The result anticipated above can now be stated more rigorously:

Taylor’s Theorem (at the origin): Suppose that the function $f=f(x)$ has $(n+1)$ continuous derivatives on an open interval $I$ containing the point $x=0$. The, for each $x\in I$,

\[f(x)= f(0)+ f^{(1)}(0)x+\dfrac{1}{2!}f^{(2)}(0)x^2+\dots + \dfrac{1}{n!}f^{(n)}(0)x^n+ \delta_{n+1}(x),\]

where

\[\delta_{n+1}(x)\equiv \dfrac{1}{n!}\int_0^x f^{(n+1)}(t)(x-t)^n dt.\]

The remainder term ($\delta_{n+1}$) above can also be expressed in the form given by Lagrange (in 1797)

\[\delta_{n+1} = \dfrac{1}{(n+1)!}f^{(n+1)}(c)x^{n+1},\quad \mbox{for some c between 0 and x}.\]

This immediately allows us to establish the upper bound

\[| \delta_{n+1}(x) |\leq \dfrac{K x^{n+1}}{(n+1)!},\]

where

\[K\equiv\max_{0\leq t\leq x}|f^{(n+1)}(t)|.\]

If $f$ is infinitely differentiable on $I$, then

\[f(x) = \sum_{k=0}^n\dfrac{1}{k!}f^{(k)}(0)x^k+\delta_{n+1}(x)\,\quad x\in I,\]

for all positive integers $n$. If for such infinitely differentiable function $\delta_{n+1}(x)\to{0}$ as $n\to\infty$ for each each $x\in I$, then

\[\sum_{k=0}^n\dfrac{1}{k!}f^{(k)}(0)x^k\to f(x),\quad\mbox{as }n\to\infty,\]

which is the same as

\[f(x) = \sum_{k=0}^\infty\dfrac{1}{k!}f^{(k)}(0)x^k. \tag{1}\]

In this case we say that $f(x)$ can be expanded as a Taylor series in $x$ at the origin.

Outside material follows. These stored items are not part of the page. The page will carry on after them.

-- ==== Sys2Proof/Machine/Ops.lean ====
section
/-! DEFINITION. Named operations over the state: cells, regions, streams, registers, latches, and the ONE operation that
takes an exception (R354 to R358, R449), with the return from one beside it (R215, R367, R449). -/

namespace Sys2Proof.Machine

-- Cells, regions, cores ---------------------------------------------------------------------------------------------

/-- Agents with this key and above are cores: 100000 + n is core n, 100008 the lighthouse core (R350). -/
def coreKey : Nat := 100000

/-- The key of the lighthouse core. -/
def lightKey : Nat := coreKey + 8

/-- Whether an agent is a core. -/
def isCore (key : Nat) : Bool := decide (coreKey ≤ key)

/-- The contents of a cell; a cell not listed is cleared (R30). -/
def cellAt (s : State) (key : Nat) : Cell := sget {} s.cells key

/-- Writes a cell. -/
def setCell (s : State) (key : Nat) (c : Cell) : State := { s with cells := sset s.cells key c }

/-- A region by handle. -/
def regAt (s : State) (h : Nat) : Region := sget {} s.regions h

/-- Writes a region. -/
def setReg (s : State) (h : Nat) (r : Region) : State := { s with regions := sset s.regions h r }

/-- A core. -/
def coreAt (s : State) (n : Nat) : Core := sget {} s.cores n

/-- Writes a core. -/
def setCore (s : State) (n : Nat) (c : Core) : State := { s with cores := sset s.cores n c }

/-- Cell classes: 0 MX, 1 VN, 2 GS, 3 ST (R13, R22). Compute cells have keys slot × 192 + row × 16 + column, stratum
cells 2304 + (m × 4 + k) × 16 + row × 4 + column. -/
def classOf (key : Nat) : Nat :=
  if key < 1152 then 0 else if key < 1728 then 1 else if key < 2304 then 2 else 3

/-- Row of a cell in its mesh (R7). -/
def rowOf (key : Nat) : Nat := if key < 2304 then (key % 192) / 16 else ((key - 2304) % 16) / 4

/-- Column of a cell in its mesh (R7). -/
def colOf (key : Nat) : Nat := if key < 2304 then key % 16 else (key - 2304) % 4

/-- The site slot of a cell; a stratum cell's is that of its cliff base (R13). -/
def slotOf (key : Nat) : Nat := if key < 2304 then key / 192 else 12 + (key - 2304) / 64

/-- The stratum number k of a stratum cell (R7). -/
def stkOf (key : Nat) : Nat := if key < 2304 then 0 else ((key - 2304) / 16) % 4

/-- The die, for the rules that speak of one die: a compute die or a cliff stack (R103). -/
def dieOf (key : Nat) : Nat := slotOf key

/-- Cluster number (R7, R15). -/
def clusOf (key : Nat) : Nat := if key < 2304 then (rowOf key / 6) * 2 + colOf key / 8 else 0

/-- Index within the cluster (R7, R15). -/
def cidxOf (key : Nat) : Nat :=
  if key < 2304 then (rowOf key % 6) * 8 + colOf key % 8 else rowOf key * 4 + colOf key

/-- The key of the cell at a row and column of the same mesh. -/
def sameMesh (key row col : Nat) : Nat :=
  if key < 2304 then (key / 192) * 192 + row * 16 + col
  else 2304 + ((key - 2304) / 16) * 16 + row * 4 + col

/-- The key of the cell of an index in the cluster of a cell, if the index names one (R16). -/
def clusterCell (key idx : Nat) : Option Nat :=
  if key < 2304 then
    if idx < 48 then some (sameMesh key ((clusOf key / 2) * 6 + idx / 8) ((clusOf key % 2) * 8 + idx % 8)) else none
  else if idx < 16 then some (sameMesh key (idx / 4) (idx % 4)) else none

The name Maclaurin is often attached to such series (although Taylor considered them some twenty years before Maclaurin). Since we only need series expansions near the origin, we will refer to (1) as a Maclaurin series.

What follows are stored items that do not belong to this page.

-- ==== Sys2Proof/Machine/System.lean ====
section
/-! DEFINITION. Time, CSRs, the privileged registers behind the management path, and mailboxes (R22, R24, R51, R86, R125,
R213, R214, R311, R351 to R353, R369, R427, R436, R439, R442, R447 to R470, R478 to R483). -/

namespace Sys2Proof.Machine

-- CSRs (R22, R24 to R26, R51, R86, R110, R125, R214, R311, R369) ------------------------------------------------------------

/-- A word from fields: each with its lowest bit and its value. -/
def fieldsW (l : List (Nat × Nat)) : Word := BitVec.ofNat 64 (l.foldl (fun n p => n + p.2 * 2 ^ p.1) 0)

/-- Latency class of a site slot: 0 W, 1 E (R13, R22). -/
def lclsOf (key : Nat) : Nat := siteClass (slotOf key)

/-- SELF (R22, Table 4a). -/
def selfCsr (s : State) (key : Nat) : Word :=
  let c := cellAt s key
  let slot := ((regAt s c.reg).dies.getD c.ldie {}).rslot
  fieldsW [(0, classOf key), (2, c.ldie % 64), (8, rowOf key), (12, colOf key), (16, clusOf key), (18, cidxOf key), (24, slot % 4)]

/-- PSITE (R22, Table 4b). -/
def psiteCsr (key : Nat) : Word := fieldsW [(0, slotOf key), (5, stkOf key), (7, lclsOf key)]

/-- WATCHC (R369, Table 11) and the other maps keep their reserved bits 0. -/
def watchMask : Word := 0xFFFFFFFFFFFF0007

/-- Removes the counts that a read clears (R8): PHCONF, APERR, GRCNT. -/
def csrClear (c : Cell) (n : Nat) : Cell :=
  if n = 0x31 then { c with csr := { c.csr with phconf := 0 } }
  else if n = 0x32 then { c with csr := { c.csr with aperr := 0 } }
  else if n = 0x52 then { c with gs := { c.gs with rules := 0, rows := 0 } }
  else c

/-- R214. The value of a CSR of a cell, if the number is assigned. -/
def csrValue (s : State) (key n : Nat) : Option Word :=
  let c := cellAt s key
  let r := regAt s c.reg
  match n with
  | 0x10 => some (selfCsr s key)
  | 0x11 => some (psiteCsr key)
  | 0x18 => some s.mixa
  | 0x19 => some s.mixb
  | 0x1A => some s.mixc
  | 0x1B => some s.mixd
  | 0x20 => some (BitVec.ofNat 64 r.tide)
  | 0x21 => some (fieldsW [(0, r.stcyc.toNat), (40, r.stnum.toNat)])
  | 0x22 => some (r.stallto.setWidth 64)
  | 0x23 => some (fieldsW [(0, r.grant.toNat), (3, r.var.toNat), (32, r.turns.toNat)])
  | 0x30 => some (BitVec.ofNat 64 c.csr.shwin)
  | 0x31 => some (c.csr.phconf.setWidth 64)
  | 0x32 => some (c.csr.aperr.setWidth 64)
  | 0x40 => some (r.maxslack.setWidth 64)
  | 0x41 => some (r.slackd.setWidth 64)
  | 0x42 => some (r.yielddl.setWidth 64)
  | 0x43 => some (fieldsW [(0, r.lastix.toNat), (16, if r.ypend then 1 else 0), (32, r.saves.toNat)])
  | 0x44 => some c.csr.trapc
  | 0x45 => some c.csr.trapd
  | 0x46 => some c.csr.trappc
  | 0x47 => some c.csr.trapa
  | 0x48 => some c.csr.watcha
  | 0x49 => some c.csr.watchc
  | 0x50 => some (c.csr.maxdepth.setWidth 64)
  | 0x51 => some (fieldsW [(0, c.gs.rvlim), (32, c.gs.frule.toNat), (48, c.gs.fdep.toNat), (63, if c.gs.flt then 1 else 0)])
  | 0x52 => some (fieldsW [(0, c.gs.rules.toNat), (32, c.gs.rows.toNat)])
  | _ => none

/-- R213. RDTIDE: TIDE, the reference ticks since power-on, or the frame counter. -/
def execRdtide (d : BitVec 6) (fn : BitVec 2) (s : State) : Out :=
  word { spaces := [.s], core := true } [d]
    (fun c s =>
      match fn.toNat with
      | 0 =>
        if c.core then let (k, s) := freeNum s; .ok (landA s c d (Config.freeWord k) 1)
        else .ok (landA s c d (BitVec.ofNat 64 (regOf s c.key).tide) 1)
      | 1 => .ok (landA s c d (BitVec.ofNat 64 s.tick) 1)
      | 2 => .ok (landA s c d (BitVec.ofNat 64 s.frame) 1)
      | _ => illegal) s

/-- R214. CSRR. A core reads the mix registers; what the region and cell CSRs hold on a core is not stated. -/
def execCsrr (d : BitVec 6) (csr : BitVec 12) (s : State) : Out :=
  word { spaces := [.s], core := true } [d]
    (fun c s =>
      let n := csr.toNat
      match csrValue s c.key n with
      | none => illegal
      | some v =>
        if c.core then
          if 0x18 ≤ n ∧ n ≤ 0x1B then .ok (landA s c d v 1)
          else let (k, s) := freeNum s; .ok (landA s c d (Config.freeWord k) 1)
        else .ok (landA (setCell s c.key (csrClear (cellAt s c.key) n)) c d v 1)) s

/-- The effect of a write to a writable CSR of a cell (R86, R311, R369). -/
def csrPut (s : State) (key n : Nat) (v : Word) : State :=
  let c := cellAt s key
  match n with
  | 0x30 => setCell s key { c with csr := { c.csr with shwinNew := some (bits v 6 0) } }
  | 0x48 => setCell s key { c with csr := { c.csr with watcha := v } }
  | 0x49 => setCell s key { c with csr := { c.csr with watchc := v &&& watchMask } }
  | 0x50 => setCell s key { c with csr := { c.csr with maxdepth := v.setWidth 4 } }
  | _ => s

/-- The conditions on a CSRW: a writable CSR and a value in its range (R86, R214, R311). -/
def csrWritable (key n : Nat) (v : Word) : Bool :=
  match n with
  | 0x30 => decide (bits v 6 0 ≤ 64) && decide (bits v 6 0 * 1024 ≤ spadSize key)
  | 0x48 => true
  | 0x49 => true
  | 0x50 => decide (bits v 3 0 ≠ 0)
  | _ => false

/-- R214. CSRW takes effect at issue + 1; SHWIN at the end of the cell's phase (R86). -/
def execCsrw (csr : BitVec 12) (a : BitVec 6) (s : State) : Out :=
  word { spaces := [.s], core := true } [a]
    (fun c s =>
      let n := csr.toNat
      let v := readA s c.key a.toNat
      if !csrWritable c.key n v then illegal
      else if c.core then .ok s
      else if c.timed then .ok (addLatch s c.key { due := c.t + 1, tgt := .csr n, val := v.setWidth 2048, seq := c.seq, pc := c.pc })
      else .ok (csrPut s c.key n v)) s

-- Privileged registers (R351) --------------------------------------------------------------------------------------------------

/-- Whether a site code is assigned (R351). -/
def siteOk (site : Nat) : Bool := decide (site < 0x14) || decide (0x20 ≤ site ∧ site < 0x24) || decide (site = 0xFF)

/-- Whether a die is fitted at a site code (R25); the switch dies and the core itself answer. -/
def siteFitted (s : State) (site : Nat) : Bool :=
  if site < 12 then s.mixa.getLsbD (5 * site + 2)
  else if site < 20 then s.mixb.getLsbD (8 * (site - 12))
  else true

/-- A register in its family: site and number. -/
inductive PReg
  | pwrst | pkgid | rlstat | ltime (n : Nat) | relocks | lowwt
  | topa | topb | topgo | topr | tope | tdesc
  | rfstat | rfe0 | rfe1 | rfack | srole | srst
  | peera (n : Nat) | peerb (n : Nat) | fwdinv | exp | meas (n j : Nat) | agemax
  | csq (c : Nat) | csl (c : Nat) | csav (c : Nat) | ctbl (c : Nat)
  | lvl (n : Nat) | mrg (r : Nat)
  | ts (i : Nat) | modul (m : Nat) | hbt (t : Nat) | hotctl | hotst | hote | mapcnt | eros
  | mtvec | mepc | mcause | caps | cresets
deriving DecidableEq, Repr

/-- The register that a site code and a number name (the tables of chapters 20 to 24). -/
def pregOf (site n : Nat) : Option PReg :=
  if site = 0xFF then
    match n with
    | 0x300 => some .mtvec
    | 0x301 => some .mepc
    | 0x302 => some .mcause
    | 0x810 => some .caps
    | 0x811 => some .cresets
    | _ => none
  else if !siteOk site then none
  else if 0x10 ≤ n ∧ n < 0x20 then some (.ts (n - 0x10))
  else if 0x40 ≤ n ∧ n < 0x5F then some (.modul (n - 0x40))
  else if 0xC0 ≤ n ∧ n < 0xC4 then some .eros
  else if 0x20 ≤ site ∧ 0x80 ≤ n ∧ n < 0x84 then some .rlstat
  else if 12 ≤ site ∧ site < 20 then
    match n with
    | 0xA0 => some (.hbt 0)
    | 0xA1 => some (.hbt 1)
    | 0xA8 => some .hotctl
    | 0xA9 => some .hotst
    | 0xAA => some .hote
    | 0xAB => some .mapcnt
    | _ => none
  else if site = 0x20 then
    if 0xF0 ≤ n ∧ n < 0xF8 then some (.ltime (n - 0xF0))
    else if 0x120 ≤ n ∧ n < 0x128 then some .tdesc
    else if 0x180 ≤ n ∧ n < 0x1C0 then some (if n % 2 = 0 then .peera ((n - 0x180) / 2) else .peerb ((n - 0x180) / 2))
    else if 0x1C8 ≤ n ∧ n < 0x1D0 then some .exp
    else if 0x200 ≤ n ∧ n < 0x220 then some (.meas ((n - 0x200) / 8) (n % 8))
    else if 0x400 ≤ n ∧ n < 0x800 then
      some (match n % 4 with
        | 0 => .csq ((n - 0x400) / 4)
        | 1 => .csl ((n - 0x400) / 4)
        | 2 => .csav ((n - 0x400) / 4)
        | _ => .ctbl ((n - 0x400) / 4))
    else if 0x820 ≤ n ∧ n < 0x828 then some (.lvl (n - 0x820))
    else if 0x830 ≤ n ∧ n < 0x834 then some (.mrg (n - 0x830))
    else match n with
      | 0x60 => some .pwrst
      | 0x70 => some .pkgid
      | 0xF8 => some .relocks
      | 0xF9 => some .lowwt
      | 0x100 => some .topa
      | 0x101 => some .topb
      | 0x102 => some .topgo
      | 0x103 => some .topr
      | 0x104 => some .tope
      | 0x110 => some .rfstat
      | 0x111 => some .rfe0
      | 0x112 => some .rfe1
      | 0x113 => some .rfack
      | 0x118 => some .srole
      | 0x119 => some .srst
      | 0x1C0 => some .fwdinv
      | 0x3FF => some .agemax
      | _ => none
  else none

A lot of things can go wrong with this result, and its validity hinges upon several conditions being met. For example, if the sequence of numbers $f^{(n)}(0)$ ($n\geq{1}$) grows too quickly, it is possible that the right-hand side of (1) converges nowhere. This would be the case of a function for which $f^{(n)}(0) = (n!)^2$ for all $n\geq{1}$. As can be easily confirmed by the ratio test, the series

\[\sum_{k=0}^{\infty} n! x^n\]

has a radius of convergence equal to $0$, so for such functions (1) is meaningless.

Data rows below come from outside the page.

/-- R39, R449: the machine right after reset meets the invariant: its memory is in its canonical form, and the frame counter has 8 bits.
No region runs. That memory lists nothing (log 1) and that every core is held until the boot (log 2) are the model's choices. -/
def Obligations.ResetInvariant : Prop :=
  State.reset.Inv ∧ State.reset.mem = [] ∧ State.reset.regions = [] ∧ State.reset.tick = 0 ∧ State.reset.boot = true
    ∧ ∀ n < 9, (coreAt State.reset n).held = true

/-- R39, R100, R103: every step keeps the canonical form of memory and the width of the frame counter. -/
def Obligations.InvariantKept : Prop := ∀ s t : State, s.Inv → step s = .next t → t.Inv

/-- The destination of an S-space word that computes a register from registers and its immediate (R184 to R187). -/
def Sys2Proof.Rules.scalarDest : Instr → Option (BitVec 6)
  | .add d _ _ | .sub d _ _ | .mul d _ _ | .mulh d _ _ | .mulhu d _ _ | .div d _ _ | .divu d _ _ | .rem d _ _
  | .remu d _ _ | .and d _ _ | .or d _ _ | .xor d _ _ | .andn d _ _ | .sll d _ _ | .srl d _ _ | .sra d _ _
  | .ror d _ _ | .min d _ _ | .max d _ _ | .minu d _ _ | .maxu d _ _ | .slt d _ _ | .sltu d _ _ | .clz d _
  | .ctz d _ | .popc d _ | .addi d _ _ | .andi d _ _ | .ori d _ _ | .xori d _ _ | .slli d _ _ | .srli d _ _
  | .srai d _ _ | .rori d _ _ | .slti d _ _ | .sltiu d _ _ | .muli d _ _ | .li d _ _ | .lih d _ | .tamk d _ _ => some d
  | _ => none

/-- R41, R183 to R187: the frame of a scalar computation on a cell. Whatever the issue comes to, every byte of memory, every
other cell, every core, tensor, queue and privileged register, and in the running cell every scalar register but D, every
vector, mask, token, queue, scratchpad and accumulator, and its CSRs, are as before. -/
def Obligations.ScalarFrame : Prop :=
  ∀ (s t : State) (i : Instr) (d : BitVec 6), Sys2Proof.Rules.scalarDest i = some d → isCore s.cur = false → exec i s = .next t →
    let x := cellAt s s.cur
    let y := cellAt t s.cur
    (∀ a, memByte t a = memByte s a) ∧ t.tens = s.tens ∧ t.tt = s.tt ∧ t.pregs = s.pregs ∧ t.cores = s.cores
      ∧ t.queues = s.queues ∧ t.reqs = s.reqs ∧ t.ops = s.ops ∧ t.records = s.records
      ∧ (∀ k ≠ s.cur, cellAt t k = cellAt s k)
      ∧ (∀ r ≠ d.toNat, readA t s.cur r = readA s s.cur r)
      ∧ y.v = x.v ∧ y.m = x.m ∧ y.k = x.k ∧ y.q = x.q ∧ y.spad = x.spad ∧ y.pwb = x.pwb ∧ y.inb = x.inb ∧ y.dl = x.dl ∧ y.dw = x.dw
      ∧ y.csr = x.csr ∧ y.mx = x.mx ∧ y.gs = x.gs ∧ y.fifo = x.fifo

/-- R41, R56, R183: the result of a scalar word. On a core or in an elastic stream the register reads the value at once, in
a timed stream it reads as before and the value is on its way, to land at issue + latency; a result for a0 is discarded, and
a0 reads 0. No other register changes. That the result of an elastic word is there as it issues is the model's reading (log 15). -/
def Obligations.ScalarResultsLand : Prop :=
  ∀ (s : State) (c : Ctx) (d : BitVec 6) (v : Word) (n : Nat),
    let t := landA s c d v n
    (d = 0 → t = s ∧ readA t c.key 0 = 0)
    ∧ (d ≠ 0 → (c.timed = false ∨ c.core = true) → readA t c.key d.toNat = v ∧ (∀ r ≠ d.toNat, readA t c.key r = readA s c.key r))
    ∧ (d ≠ 0 → c.timed = true → c.core = false → (∀ r, readA t c.key r = readA s c.key r)
        ∧ (cellAt t c.key).lat = (cellAt s c.key).lat ++
            [{ due := c.t + n, tgt := .a d.toNat, val := v.setWidth 2048, seq := c.seq, pc := c.pc, ord := s.nextId }])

It can also happen that a function may be defined on $I\equiv (-\alpha,\alpha)$, with $\alpha>0$, and have a Maclaurin series which converges on $I$ without the two being equal on $I$. A classic example is the function

\[f(x) =\begin{cases} 0\quad &\mbox{if}\quad x=0,\\ {}\quad &{}\\ {\mathrm{e}}^{-1/x^2}\quad &\mbox{if}\quad x\neq{0}; \end{cases}\]

in this case, the function is defined and its Maclaurin series converges on $\mathbb{R}$ but the two are not equal except at $0$.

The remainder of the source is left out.